-- Opening Marker --
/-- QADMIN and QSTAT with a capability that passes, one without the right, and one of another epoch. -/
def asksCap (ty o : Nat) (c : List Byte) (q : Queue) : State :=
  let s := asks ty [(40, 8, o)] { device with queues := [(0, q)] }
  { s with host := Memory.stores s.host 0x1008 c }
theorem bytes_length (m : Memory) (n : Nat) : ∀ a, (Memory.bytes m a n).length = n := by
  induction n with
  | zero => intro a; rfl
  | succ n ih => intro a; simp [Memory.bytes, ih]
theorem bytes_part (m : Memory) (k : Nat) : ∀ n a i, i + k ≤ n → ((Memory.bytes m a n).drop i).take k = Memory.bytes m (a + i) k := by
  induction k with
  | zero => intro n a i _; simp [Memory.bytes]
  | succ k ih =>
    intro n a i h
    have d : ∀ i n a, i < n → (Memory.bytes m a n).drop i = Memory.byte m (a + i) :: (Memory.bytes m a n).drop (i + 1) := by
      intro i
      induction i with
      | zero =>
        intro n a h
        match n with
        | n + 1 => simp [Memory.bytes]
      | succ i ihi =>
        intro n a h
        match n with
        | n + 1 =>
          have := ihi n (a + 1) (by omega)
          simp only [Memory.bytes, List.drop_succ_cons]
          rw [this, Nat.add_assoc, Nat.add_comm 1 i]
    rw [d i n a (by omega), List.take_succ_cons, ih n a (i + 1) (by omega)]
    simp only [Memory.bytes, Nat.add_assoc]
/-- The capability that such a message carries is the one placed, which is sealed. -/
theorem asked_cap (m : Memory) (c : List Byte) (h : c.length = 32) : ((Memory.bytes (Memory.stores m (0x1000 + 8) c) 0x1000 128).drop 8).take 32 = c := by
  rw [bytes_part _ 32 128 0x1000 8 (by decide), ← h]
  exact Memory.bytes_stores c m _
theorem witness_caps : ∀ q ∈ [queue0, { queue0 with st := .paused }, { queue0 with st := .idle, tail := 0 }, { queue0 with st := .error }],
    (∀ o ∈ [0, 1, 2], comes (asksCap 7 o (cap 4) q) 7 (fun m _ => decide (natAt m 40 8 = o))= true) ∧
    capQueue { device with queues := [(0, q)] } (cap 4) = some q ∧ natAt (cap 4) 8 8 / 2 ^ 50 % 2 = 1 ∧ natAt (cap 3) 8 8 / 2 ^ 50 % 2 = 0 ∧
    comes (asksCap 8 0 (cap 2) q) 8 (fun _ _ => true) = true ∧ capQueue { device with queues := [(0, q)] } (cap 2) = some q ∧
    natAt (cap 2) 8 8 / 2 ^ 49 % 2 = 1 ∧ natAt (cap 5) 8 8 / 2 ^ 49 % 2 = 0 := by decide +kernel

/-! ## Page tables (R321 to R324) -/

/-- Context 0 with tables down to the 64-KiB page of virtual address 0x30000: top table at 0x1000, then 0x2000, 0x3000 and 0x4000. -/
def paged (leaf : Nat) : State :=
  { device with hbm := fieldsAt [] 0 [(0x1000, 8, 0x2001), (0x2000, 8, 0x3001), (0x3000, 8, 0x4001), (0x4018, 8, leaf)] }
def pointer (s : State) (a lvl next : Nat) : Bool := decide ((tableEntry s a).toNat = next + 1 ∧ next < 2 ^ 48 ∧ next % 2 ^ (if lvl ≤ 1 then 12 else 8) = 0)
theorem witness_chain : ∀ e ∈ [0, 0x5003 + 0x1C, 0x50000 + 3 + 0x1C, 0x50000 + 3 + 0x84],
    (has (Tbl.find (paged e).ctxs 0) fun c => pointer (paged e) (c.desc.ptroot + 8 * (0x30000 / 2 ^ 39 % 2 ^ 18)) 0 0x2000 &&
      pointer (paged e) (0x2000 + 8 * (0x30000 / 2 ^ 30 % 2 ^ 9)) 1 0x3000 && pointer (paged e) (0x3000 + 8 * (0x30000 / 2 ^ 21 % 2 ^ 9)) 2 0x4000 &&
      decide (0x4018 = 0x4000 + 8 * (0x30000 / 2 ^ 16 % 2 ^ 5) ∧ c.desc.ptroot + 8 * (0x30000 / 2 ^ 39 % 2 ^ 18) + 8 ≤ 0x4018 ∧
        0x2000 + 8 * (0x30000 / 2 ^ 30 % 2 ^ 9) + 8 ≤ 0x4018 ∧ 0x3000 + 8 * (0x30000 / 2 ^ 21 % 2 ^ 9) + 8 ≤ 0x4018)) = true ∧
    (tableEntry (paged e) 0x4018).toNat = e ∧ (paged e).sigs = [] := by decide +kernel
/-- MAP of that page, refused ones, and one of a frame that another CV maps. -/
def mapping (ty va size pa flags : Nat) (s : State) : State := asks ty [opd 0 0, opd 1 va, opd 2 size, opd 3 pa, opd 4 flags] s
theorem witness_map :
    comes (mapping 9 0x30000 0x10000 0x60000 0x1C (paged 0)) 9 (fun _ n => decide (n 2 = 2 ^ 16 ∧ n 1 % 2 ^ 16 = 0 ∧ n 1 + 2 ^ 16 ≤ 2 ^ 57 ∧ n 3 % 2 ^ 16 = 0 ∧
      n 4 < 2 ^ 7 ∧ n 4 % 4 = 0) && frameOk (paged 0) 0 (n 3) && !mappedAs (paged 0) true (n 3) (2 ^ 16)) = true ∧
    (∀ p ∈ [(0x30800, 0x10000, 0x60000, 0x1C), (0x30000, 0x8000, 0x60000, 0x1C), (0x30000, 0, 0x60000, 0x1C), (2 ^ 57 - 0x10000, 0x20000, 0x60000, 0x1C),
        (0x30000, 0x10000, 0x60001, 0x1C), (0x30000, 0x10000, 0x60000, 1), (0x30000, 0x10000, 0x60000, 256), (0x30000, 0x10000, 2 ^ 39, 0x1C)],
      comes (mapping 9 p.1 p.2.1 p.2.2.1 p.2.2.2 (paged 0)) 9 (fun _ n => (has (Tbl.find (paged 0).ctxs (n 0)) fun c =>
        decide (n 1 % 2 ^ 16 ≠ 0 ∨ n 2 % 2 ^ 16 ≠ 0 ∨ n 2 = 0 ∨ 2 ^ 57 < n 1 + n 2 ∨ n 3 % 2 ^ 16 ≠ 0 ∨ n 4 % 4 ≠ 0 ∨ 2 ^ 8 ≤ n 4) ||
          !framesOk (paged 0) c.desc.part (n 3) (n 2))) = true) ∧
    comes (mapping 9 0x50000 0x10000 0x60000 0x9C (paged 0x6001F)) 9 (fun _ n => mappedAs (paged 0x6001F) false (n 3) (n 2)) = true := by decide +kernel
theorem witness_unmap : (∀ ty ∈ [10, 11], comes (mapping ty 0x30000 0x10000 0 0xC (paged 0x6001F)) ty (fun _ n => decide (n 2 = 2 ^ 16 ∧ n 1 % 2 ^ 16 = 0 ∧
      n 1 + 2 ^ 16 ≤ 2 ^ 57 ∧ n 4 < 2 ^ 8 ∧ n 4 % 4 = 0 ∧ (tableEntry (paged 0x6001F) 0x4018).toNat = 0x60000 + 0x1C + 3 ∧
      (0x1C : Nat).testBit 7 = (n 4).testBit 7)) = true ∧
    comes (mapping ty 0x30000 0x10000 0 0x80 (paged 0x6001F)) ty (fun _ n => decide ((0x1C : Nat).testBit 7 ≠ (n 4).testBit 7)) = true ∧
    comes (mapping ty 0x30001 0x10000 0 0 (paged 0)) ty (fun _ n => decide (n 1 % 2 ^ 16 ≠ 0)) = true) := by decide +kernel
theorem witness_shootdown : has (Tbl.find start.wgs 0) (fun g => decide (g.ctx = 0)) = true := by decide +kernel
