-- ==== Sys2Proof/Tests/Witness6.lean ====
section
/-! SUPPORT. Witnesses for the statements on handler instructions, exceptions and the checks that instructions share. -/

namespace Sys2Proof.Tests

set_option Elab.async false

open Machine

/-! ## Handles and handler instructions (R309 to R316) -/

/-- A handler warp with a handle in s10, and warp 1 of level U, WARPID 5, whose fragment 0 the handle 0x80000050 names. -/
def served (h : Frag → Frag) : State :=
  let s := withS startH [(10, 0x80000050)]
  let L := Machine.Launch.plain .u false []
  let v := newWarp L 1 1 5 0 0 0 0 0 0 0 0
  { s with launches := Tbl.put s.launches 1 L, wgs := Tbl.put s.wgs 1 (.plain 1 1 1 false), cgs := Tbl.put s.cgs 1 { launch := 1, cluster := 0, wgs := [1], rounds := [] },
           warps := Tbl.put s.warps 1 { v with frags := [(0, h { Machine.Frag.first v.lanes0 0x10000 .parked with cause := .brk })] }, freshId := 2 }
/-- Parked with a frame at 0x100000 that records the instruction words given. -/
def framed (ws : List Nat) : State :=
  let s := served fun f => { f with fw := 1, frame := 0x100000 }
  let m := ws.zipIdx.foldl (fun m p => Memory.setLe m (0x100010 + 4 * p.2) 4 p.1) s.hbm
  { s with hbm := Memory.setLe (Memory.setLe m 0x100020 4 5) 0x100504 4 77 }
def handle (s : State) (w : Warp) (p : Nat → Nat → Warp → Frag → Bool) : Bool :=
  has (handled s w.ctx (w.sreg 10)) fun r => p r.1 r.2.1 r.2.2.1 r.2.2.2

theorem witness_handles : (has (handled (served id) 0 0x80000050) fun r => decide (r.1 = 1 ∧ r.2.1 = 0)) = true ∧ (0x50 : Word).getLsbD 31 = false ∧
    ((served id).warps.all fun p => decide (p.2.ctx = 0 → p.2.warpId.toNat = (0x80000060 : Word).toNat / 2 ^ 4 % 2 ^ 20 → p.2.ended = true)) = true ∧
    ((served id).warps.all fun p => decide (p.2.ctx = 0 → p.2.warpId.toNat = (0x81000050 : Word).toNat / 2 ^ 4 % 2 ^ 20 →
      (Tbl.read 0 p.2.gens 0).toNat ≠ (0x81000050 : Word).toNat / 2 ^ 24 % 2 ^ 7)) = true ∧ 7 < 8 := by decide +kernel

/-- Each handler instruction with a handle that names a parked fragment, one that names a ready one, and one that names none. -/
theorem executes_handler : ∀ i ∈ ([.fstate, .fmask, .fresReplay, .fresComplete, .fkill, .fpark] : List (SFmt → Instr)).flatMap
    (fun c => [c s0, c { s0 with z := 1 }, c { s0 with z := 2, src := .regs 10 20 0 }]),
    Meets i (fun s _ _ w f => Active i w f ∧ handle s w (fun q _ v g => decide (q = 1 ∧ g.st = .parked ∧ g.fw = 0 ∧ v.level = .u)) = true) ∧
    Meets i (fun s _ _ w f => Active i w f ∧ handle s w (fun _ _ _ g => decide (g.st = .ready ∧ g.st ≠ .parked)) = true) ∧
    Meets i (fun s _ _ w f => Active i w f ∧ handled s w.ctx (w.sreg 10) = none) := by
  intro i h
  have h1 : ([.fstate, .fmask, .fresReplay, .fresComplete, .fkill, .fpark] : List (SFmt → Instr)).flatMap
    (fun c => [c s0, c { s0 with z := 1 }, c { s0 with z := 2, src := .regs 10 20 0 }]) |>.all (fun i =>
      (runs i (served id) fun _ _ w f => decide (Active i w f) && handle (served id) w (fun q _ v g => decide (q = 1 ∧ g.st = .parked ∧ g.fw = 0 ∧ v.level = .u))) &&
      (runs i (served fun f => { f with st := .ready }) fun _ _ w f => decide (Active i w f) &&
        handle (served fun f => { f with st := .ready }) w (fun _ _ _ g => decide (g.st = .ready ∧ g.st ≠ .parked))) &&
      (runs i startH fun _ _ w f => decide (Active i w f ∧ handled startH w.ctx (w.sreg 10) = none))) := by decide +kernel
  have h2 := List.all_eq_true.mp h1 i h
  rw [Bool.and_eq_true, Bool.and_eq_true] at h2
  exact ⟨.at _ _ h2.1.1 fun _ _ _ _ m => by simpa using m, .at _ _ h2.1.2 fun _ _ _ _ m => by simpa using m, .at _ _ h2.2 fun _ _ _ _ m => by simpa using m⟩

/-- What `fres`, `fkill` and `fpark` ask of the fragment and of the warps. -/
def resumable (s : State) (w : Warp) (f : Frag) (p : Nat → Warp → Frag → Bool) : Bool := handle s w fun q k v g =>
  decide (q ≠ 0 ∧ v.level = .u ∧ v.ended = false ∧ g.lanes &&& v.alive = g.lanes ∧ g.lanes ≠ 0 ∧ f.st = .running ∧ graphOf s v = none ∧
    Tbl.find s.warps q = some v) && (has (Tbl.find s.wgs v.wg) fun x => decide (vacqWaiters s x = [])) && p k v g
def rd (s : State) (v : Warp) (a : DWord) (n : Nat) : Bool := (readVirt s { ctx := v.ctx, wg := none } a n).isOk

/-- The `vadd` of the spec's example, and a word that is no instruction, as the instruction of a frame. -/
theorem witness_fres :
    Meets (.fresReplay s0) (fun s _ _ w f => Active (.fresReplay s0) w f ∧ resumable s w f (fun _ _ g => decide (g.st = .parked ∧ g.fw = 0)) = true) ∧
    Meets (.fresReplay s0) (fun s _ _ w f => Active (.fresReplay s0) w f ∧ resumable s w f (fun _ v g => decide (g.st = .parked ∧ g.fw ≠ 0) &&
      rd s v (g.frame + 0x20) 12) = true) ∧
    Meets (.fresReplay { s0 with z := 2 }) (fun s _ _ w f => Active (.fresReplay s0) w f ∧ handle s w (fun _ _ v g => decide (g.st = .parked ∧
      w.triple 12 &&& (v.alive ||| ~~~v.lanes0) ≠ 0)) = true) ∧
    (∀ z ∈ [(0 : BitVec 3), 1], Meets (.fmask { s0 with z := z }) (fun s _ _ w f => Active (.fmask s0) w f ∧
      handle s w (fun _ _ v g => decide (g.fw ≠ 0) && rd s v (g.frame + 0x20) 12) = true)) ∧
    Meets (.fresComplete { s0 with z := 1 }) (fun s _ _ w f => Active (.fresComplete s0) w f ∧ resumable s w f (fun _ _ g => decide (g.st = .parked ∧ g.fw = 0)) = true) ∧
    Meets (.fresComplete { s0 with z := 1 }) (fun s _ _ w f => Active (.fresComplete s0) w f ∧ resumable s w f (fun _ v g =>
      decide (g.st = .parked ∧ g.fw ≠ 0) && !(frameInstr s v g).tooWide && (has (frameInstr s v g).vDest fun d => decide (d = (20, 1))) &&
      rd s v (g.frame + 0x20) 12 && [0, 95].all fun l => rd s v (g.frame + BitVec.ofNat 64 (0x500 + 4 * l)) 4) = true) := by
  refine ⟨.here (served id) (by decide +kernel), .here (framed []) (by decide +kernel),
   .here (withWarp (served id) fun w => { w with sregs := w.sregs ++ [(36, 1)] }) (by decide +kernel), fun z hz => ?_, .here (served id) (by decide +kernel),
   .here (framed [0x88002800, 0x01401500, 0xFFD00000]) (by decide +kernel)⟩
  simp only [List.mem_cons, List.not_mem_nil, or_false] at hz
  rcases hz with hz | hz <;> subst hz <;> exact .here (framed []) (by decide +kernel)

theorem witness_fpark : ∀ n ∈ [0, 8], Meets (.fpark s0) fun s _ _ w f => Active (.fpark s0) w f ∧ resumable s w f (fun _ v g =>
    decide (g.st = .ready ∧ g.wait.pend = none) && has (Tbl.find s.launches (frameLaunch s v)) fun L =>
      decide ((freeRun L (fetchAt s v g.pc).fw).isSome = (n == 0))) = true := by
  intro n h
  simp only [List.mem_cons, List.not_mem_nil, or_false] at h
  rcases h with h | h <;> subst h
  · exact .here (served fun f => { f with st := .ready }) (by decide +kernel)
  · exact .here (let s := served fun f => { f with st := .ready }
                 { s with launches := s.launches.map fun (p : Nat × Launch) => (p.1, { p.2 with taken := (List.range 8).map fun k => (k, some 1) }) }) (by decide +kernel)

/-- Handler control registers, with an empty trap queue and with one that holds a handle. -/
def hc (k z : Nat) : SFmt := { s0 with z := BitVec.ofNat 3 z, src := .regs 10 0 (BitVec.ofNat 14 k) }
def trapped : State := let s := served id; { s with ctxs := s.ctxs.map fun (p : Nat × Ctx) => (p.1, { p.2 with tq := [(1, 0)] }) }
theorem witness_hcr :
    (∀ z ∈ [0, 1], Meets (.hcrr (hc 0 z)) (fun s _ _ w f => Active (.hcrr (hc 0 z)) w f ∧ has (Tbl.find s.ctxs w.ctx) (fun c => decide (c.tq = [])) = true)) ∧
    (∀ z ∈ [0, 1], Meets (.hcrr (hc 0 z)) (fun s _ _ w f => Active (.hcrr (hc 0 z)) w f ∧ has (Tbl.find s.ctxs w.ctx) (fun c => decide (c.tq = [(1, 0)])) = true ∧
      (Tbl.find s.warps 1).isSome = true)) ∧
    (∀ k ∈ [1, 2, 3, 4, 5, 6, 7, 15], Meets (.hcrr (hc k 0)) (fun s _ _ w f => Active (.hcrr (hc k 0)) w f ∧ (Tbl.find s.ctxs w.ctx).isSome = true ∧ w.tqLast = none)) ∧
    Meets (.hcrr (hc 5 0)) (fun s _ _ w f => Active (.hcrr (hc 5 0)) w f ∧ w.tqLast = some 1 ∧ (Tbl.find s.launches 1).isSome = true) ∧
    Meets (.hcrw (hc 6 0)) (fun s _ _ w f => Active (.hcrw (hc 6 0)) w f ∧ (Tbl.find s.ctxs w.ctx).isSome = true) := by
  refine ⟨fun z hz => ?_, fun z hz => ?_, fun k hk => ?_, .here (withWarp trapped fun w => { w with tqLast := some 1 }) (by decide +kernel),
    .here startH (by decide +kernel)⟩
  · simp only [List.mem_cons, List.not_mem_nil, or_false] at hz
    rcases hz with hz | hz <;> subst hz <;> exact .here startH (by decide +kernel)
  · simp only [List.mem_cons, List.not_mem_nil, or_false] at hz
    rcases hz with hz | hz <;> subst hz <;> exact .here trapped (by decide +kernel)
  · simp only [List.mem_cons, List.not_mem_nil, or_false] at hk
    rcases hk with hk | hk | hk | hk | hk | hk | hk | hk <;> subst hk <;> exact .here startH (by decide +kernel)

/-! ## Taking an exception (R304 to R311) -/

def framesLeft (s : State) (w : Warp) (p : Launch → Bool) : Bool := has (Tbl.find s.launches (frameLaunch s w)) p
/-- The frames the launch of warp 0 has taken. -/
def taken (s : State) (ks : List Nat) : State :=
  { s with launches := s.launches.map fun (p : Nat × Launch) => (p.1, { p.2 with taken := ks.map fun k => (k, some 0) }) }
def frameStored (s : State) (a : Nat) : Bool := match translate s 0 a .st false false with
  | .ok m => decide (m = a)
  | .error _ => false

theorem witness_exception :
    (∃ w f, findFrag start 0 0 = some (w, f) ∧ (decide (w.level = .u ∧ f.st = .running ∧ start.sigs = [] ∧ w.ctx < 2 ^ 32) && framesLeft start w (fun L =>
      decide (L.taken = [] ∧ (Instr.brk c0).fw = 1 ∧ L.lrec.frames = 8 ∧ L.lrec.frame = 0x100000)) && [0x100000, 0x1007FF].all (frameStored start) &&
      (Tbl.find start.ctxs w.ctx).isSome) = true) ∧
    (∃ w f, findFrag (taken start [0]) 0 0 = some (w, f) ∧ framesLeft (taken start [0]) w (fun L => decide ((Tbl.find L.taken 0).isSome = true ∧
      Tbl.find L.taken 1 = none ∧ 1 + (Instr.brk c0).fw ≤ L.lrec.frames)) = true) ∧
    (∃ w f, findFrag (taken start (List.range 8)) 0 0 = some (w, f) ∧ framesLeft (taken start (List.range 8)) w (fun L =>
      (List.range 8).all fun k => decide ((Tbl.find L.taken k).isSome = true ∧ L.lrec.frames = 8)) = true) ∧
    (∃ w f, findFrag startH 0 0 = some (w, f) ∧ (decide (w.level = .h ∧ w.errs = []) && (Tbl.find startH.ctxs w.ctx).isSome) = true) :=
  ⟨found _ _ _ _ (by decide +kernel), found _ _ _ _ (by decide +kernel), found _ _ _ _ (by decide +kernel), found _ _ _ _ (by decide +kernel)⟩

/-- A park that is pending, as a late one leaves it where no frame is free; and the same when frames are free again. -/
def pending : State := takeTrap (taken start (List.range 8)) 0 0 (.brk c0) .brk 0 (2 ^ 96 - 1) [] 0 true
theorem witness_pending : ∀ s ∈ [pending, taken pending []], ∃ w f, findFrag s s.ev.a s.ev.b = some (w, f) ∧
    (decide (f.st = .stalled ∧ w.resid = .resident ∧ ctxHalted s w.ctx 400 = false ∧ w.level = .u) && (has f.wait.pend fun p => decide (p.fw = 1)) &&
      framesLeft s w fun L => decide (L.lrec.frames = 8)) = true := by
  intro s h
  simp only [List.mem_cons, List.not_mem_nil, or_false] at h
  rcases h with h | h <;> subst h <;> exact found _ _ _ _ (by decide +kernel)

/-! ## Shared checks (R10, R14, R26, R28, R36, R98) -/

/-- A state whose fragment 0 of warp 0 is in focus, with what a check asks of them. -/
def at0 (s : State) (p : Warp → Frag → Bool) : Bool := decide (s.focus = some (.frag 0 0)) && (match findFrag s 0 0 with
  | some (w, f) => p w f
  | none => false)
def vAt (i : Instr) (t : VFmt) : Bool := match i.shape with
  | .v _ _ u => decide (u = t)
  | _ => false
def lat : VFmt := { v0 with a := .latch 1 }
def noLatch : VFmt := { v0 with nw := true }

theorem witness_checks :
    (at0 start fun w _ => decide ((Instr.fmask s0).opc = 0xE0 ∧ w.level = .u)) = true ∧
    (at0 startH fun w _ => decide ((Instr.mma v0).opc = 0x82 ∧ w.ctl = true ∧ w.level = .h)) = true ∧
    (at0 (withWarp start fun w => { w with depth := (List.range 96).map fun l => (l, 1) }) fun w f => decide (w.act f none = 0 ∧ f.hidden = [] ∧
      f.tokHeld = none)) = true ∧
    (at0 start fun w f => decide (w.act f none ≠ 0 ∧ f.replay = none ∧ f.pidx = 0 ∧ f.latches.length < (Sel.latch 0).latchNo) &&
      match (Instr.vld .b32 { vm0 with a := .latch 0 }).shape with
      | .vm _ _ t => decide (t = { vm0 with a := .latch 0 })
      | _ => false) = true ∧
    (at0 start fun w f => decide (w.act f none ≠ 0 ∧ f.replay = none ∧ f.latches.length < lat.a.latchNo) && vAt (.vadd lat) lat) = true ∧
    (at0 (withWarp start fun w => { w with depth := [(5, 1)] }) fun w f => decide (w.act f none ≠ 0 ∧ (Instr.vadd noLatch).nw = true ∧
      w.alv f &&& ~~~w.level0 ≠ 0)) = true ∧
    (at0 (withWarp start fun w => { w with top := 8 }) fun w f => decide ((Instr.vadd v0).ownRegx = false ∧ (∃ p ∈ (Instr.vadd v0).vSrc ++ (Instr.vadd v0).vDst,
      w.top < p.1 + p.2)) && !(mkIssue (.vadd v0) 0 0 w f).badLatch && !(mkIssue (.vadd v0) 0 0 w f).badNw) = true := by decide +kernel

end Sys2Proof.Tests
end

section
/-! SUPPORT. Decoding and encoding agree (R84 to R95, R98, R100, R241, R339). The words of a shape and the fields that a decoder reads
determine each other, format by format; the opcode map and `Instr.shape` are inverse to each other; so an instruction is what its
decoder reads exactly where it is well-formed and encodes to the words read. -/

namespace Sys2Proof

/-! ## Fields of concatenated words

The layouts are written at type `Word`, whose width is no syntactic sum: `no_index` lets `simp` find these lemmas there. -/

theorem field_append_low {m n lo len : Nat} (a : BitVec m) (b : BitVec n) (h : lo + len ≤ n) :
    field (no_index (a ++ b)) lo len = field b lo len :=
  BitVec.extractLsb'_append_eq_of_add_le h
-- Closing Marker --
Prompt:
The first line of the listing above through the line containing "1 => simp [Memory.bytes]": print exactly that, both ends included.

Your response:
/-- QADMIN and QSTAT with a capability that passes, one without the right, and one of another epoch. -/
def asksCap (ty o : Nat) (c : List Byte) (q : Queue) : State :=
  let s := asks ty [(40, 8, o)] { device with queues := [(0, q)] }
  { s with host := Memory.stores s.host 0x1008 c }
theorem bytes_length (m : Memory) (n : Nat) : ∀ a, (Memory.bytes m a n).length = n := by
  induction n with
  | zero => intro a; rfl
  | succ n ih => intro a; simp [Memory.bytes, ih]
theorem bytes_part (m : Memory) (k : Nat) : ∀ n a i, i + k ≤ n → ((Memory.bytes m a n).drop i).take k = Memory.bytes m (a + i) k := by
  induction k with
  | zero => intro n a i _; simp [Memory.bytes]
  | succ k ih =>
    intro n a i h
    have d : ∀ i n a, i < n → (Memory.bytes m a n).drop i = Memory.byte m (a + i) :: (Memory.bytes m a n).drop (i + 1) := by
      intro i
      induction i with
      | zero =>
        intro n a h
        match n with
        | n + 1 => simp [Memory.bytes]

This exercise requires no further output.